Exercise details: Below are records; reproduce exactly the lines from the one that has "g with actions" through the one that has "if clear = true", ends included, and nothing more.

━━━━━ Extracted records ━━━━━

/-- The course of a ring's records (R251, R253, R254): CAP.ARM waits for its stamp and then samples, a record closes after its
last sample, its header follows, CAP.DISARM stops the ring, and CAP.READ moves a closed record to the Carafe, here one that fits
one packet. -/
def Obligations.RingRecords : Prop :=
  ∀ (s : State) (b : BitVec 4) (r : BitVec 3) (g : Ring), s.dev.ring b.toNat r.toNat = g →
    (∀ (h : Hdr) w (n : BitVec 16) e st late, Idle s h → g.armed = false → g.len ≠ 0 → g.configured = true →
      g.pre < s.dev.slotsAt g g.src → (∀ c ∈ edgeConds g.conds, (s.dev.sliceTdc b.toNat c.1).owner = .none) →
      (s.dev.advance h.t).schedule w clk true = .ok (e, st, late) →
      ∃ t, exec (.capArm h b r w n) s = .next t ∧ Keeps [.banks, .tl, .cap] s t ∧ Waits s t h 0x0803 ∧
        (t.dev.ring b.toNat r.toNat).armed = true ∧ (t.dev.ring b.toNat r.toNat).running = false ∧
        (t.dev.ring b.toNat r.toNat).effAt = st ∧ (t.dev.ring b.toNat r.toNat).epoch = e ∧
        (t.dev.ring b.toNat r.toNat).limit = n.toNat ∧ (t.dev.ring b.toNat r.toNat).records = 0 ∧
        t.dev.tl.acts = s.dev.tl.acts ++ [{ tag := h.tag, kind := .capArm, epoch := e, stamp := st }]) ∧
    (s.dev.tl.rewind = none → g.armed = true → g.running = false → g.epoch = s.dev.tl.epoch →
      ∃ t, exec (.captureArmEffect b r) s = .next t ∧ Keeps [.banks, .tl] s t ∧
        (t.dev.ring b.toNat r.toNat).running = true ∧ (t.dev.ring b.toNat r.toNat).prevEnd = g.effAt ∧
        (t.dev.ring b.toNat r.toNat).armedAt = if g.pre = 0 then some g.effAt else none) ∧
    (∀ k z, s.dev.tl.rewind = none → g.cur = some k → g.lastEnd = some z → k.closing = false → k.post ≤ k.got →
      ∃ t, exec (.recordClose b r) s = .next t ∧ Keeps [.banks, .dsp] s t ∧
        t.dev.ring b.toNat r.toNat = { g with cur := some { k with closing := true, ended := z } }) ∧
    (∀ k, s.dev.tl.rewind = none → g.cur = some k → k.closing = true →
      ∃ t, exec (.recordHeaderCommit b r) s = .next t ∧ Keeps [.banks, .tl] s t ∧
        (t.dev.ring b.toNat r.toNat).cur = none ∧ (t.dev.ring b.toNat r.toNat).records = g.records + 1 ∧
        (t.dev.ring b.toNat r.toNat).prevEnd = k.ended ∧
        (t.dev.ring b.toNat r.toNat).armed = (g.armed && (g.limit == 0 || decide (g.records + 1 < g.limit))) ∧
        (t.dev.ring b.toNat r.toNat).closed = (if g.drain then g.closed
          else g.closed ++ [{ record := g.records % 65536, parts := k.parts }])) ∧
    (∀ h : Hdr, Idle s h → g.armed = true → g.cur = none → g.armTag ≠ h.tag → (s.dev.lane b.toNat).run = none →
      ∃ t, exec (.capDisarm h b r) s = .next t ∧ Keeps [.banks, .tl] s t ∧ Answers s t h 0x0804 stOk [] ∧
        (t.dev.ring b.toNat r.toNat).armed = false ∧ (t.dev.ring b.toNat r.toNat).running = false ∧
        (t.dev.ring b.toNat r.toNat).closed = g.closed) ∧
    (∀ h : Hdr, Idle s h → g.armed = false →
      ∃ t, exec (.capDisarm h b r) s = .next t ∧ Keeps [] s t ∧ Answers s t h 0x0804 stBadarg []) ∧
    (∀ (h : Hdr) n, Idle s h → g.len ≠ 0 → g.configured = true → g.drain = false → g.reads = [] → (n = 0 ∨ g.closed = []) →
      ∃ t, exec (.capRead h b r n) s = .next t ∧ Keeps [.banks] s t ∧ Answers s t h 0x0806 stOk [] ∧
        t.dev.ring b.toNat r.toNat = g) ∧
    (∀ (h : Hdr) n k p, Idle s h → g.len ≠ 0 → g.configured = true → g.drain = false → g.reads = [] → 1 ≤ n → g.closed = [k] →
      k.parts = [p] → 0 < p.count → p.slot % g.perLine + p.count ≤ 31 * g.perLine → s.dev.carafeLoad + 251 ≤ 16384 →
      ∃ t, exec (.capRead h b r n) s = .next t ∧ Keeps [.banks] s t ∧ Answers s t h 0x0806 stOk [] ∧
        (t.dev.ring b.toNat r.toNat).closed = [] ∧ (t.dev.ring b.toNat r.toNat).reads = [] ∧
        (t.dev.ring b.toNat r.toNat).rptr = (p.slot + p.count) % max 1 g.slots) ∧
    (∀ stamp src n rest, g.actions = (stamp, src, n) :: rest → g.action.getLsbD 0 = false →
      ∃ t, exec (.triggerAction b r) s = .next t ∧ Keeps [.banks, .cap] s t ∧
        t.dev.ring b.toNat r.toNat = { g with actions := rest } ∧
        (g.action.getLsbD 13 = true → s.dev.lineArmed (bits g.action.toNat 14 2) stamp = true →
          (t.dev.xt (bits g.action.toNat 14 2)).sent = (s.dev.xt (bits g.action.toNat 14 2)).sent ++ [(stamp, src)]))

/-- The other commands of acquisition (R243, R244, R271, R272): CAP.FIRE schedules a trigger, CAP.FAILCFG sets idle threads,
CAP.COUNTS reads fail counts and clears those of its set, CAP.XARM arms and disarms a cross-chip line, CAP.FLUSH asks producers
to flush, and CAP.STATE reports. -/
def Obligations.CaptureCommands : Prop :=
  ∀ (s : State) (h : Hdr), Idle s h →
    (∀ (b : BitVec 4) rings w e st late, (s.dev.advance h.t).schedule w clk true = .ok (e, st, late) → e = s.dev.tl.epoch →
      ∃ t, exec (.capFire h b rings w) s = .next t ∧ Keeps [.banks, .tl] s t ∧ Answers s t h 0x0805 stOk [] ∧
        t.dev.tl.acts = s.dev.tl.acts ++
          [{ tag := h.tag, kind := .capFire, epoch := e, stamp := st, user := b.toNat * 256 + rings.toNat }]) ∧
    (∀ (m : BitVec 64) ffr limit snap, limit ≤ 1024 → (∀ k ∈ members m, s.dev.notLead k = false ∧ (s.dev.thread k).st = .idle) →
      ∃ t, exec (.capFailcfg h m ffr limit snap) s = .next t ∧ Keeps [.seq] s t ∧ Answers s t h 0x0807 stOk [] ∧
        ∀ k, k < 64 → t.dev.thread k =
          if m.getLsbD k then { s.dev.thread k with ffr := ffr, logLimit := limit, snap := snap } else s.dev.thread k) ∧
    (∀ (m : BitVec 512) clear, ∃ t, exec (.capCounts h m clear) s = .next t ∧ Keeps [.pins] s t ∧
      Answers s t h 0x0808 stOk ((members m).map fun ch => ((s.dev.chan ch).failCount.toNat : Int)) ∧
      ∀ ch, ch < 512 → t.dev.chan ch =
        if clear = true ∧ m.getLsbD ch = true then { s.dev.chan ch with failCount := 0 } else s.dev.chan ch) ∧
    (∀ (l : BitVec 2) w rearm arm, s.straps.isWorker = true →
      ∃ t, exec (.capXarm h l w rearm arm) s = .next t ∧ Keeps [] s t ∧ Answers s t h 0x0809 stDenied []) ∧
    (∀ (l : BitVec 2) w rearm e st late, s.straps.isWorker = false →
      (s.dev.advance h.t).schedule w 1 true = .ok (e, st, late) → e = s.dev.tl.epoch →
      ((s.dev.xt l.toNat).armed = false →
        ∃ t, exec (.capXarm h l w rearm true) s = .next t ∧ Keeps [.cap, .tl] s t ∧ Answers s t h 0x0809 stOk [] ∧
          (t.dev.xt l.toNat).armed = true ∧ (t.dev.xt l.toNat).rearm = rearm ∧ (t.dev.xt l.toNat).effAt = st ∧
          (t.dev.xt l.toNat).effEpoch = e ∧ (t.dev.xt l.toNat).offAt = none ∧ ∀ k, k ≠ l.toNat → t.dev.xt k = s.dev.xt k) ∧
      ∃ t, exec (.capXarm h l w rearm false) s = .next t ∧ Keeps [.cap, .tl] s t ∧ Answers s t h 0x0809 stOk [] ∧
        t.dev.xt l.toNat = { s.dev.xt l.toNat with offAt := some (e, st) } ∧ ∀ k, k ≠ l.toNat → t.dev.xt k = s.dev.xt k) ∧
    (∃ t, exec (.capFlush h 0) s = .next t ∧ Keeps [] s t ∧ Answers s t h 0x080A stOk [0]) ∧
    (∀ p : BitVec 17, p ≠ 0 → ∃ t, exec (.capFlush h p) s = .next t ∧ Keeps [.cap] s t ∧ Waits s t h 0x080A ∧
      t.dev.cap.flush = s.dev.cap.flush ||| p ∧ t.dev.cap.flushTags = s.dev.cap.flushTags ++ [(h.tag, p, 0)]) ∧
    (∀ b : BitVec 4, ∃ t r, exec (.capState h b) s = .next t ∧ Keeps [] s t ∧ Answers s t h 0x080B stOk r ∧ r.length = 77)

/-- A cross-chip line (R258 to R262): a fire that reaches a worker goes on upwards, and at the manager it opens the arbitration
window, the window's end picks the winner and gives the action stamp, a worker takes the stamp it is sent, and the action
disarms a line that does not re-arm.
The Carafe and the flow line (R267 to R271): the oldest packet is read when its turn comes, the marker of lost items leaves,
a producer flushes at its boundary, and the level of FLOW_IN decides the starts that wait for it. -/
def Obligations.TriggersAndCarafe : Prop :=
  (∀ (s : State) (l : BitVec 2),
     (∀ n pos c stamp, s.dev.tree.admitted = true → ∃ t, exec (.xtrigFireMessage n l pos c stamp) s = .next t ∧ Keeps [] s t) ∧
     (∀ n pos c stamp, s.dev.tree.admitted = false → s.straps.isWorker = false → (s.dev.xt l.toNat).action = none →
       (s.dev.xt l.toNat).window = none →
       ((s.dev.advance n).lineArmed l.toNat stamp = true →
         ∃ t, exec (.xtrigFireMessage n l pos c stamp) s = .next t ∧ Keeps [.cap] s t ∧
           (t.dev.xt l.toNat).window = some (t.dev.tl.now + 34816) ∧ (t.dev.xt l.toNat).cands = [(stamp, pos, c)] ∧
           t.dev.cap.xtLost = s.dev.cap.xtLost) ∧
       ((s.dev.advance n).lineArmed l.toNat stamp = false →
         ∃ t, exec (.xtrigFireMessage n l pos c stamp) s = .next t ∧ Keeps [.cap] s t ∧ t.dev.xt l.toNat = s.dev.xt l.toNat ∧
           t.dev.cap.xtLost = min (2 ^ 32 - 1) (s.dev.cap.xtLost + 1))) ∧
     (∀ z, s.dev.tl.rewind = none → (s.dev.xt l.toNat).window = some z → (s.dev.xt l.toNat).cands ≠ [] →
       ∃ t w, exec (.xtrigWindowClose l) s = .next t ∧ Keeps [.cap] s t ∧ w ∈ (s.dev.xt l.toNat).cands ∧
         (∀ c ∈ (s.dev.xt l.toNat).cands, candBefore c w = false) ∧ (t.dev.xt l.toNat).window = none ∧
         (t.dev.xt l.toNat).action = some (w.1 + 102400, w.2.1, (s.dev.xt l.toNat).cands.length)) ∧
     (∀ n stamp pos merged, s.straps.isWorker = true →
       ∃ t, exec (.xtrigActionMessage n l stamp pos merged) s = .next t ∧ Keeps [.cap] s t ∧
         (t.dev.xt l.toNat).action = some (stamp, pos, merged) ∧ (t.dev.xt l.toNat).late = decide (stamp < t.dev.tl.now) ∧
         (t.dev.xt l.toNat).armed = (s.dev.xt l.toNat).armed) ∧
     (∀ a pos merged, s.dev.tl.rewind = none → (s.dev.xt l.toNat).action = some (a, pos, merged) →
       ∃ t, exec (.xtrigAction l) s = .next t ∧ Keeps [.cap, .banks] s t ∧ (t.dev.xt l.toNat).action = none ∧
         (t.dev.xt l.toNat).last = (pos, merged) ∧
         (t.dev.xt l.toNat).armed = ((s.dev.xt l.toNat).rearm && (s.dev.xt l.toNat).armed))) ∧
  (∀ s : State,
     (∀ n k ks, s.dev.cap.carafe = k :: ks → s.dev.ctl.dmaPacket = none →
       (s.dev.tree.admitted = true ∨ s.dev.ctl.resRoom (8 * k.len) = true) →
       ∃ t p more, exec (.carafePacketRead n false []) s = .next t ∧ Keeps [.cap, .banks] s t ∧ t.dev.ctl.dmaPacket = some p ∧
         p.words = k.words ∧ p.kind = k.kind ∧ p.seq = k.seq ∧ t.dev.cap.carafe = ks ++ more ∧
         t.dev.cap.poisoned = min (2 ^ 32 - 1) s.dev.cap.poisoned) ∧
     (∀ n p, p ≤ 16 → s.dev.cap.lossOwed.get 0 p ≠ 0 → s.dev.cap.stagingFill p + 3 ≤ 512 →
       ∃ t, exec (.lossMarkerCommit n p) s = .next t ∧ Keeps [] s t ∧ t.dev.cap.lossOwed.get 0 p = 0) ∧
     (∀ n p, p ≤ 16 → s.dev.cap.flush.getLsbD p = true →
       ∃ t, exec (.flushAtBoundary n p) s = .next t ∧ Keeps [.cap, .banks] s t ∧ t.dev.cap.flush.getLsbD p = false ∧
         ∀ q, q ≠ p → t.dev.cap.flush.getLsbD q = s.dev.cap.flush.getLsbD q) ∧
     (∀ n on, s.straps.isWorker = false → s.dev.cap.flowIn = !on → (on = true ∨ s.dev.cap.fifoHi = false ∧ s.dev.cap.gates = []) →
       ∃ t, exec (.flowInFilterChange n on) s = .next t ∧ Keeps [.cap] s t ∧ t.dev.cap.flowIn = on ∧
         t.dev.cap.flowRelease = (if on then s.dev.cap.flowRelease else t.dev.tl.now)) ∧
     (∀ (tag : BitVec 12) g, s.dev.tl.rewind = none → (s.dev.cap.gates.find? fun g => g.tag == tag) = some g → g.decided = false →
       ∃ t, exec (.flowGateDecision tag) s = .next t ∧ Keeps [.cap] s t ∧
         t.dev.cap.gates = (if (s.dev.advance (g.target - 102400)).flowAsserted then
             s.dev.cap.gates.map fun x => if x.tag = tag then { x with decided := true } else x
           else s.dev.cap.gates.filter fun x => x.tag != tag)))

━━━━━
━━━━━ Extracted records ━━━━━

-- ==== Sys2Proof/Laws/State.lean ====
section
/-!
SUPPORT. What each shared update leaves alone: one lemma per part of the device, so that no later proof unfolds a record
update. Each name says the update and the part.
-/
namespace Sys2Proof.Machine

━━━━━

Answer space:
        t.dev.ring b.toNat r.toNat = { g with actions := rest } ∧
        (g.action.getLsbD 13 = true → s.dev.lineArmed (bits g.action.toNat 14 2) stamp = true →
          (t.dev.xt (bits g.action.toNat 14 2)).sent = (s.dev.xt (bits g.action.toNat 14 2)).sent ++ [(stamp, src)]))

/-- The other commands of acquisition (R243, R244, R271, R272): CAP.FIRE schedules a trigger, CAP.FAILCFG sets idle threads,
CAP.COUNTS reads fail counts and clears those of its set, CAP.XARM arms and disarms a cross-chip line, CAP.FLUSH asks producers
to flush, and CAP.STATE reports. -/
def Obligations.CaptureCommands : Prop :=
  ∀ (s : State) (h : Hdr), Idle s h →
    (∀ (b : BitVec 4) rings w e st late, (s.dev.advance h.t).schedule w clk true = .ok (e, st, late) → e = s.dev.tl.epoch →
      ∃ t, exec (.capFire h b rings w) s = .next t ∧ Keeps [.banks, .tl] s t ∧ Answers s t h 0x0805 stOk [] ∧
        t.dev.tl.acts = s.dev.tl.acts ++
          [{ tag := h.tag, kind := .capFire, epoch := e, stamp := st, user := b.toNat * 256 + rings.toNat }]) ∧
    (∀ (m : BitVec 64) ffr limit snap, limit ≤ 1024 → (∀ k ∈ members m, s.dev.notLead k = false ∧ (s.dev.thread k).st = .idle) →
      ∃ t, exec (.capFailcfg h m ffr limit snap) s = .next t ∧ Keeps [.seq] s t ∧ Answers s t h 0x0807 stOk [] ∧
        ∀ k, k < 64 → t.dev.thread k =
          if m.getLsbD k then { s.dev.thread k with ffr := ffr, logLimit := limit, snap := snap } else s.dev.thread k) ∧
    (∀ (m : BitVec 512) clear, ∃ t, exec (.capCounts h m clear) s = .next t ∧ Keeps [.pins] s t ∧
      Answers s t h 0x0808 stOk ((members m).map fun ch => ((s.dev.chan ch).failCount.toNat : Int)) ∧
      ∀ ch, ch < 512 → t.dev.chan ch =
        if clear = true ∧ m.getLsbD ch = true then { s.dev.chan ch with failCount := 0 } else s.dev.chan ch) ∧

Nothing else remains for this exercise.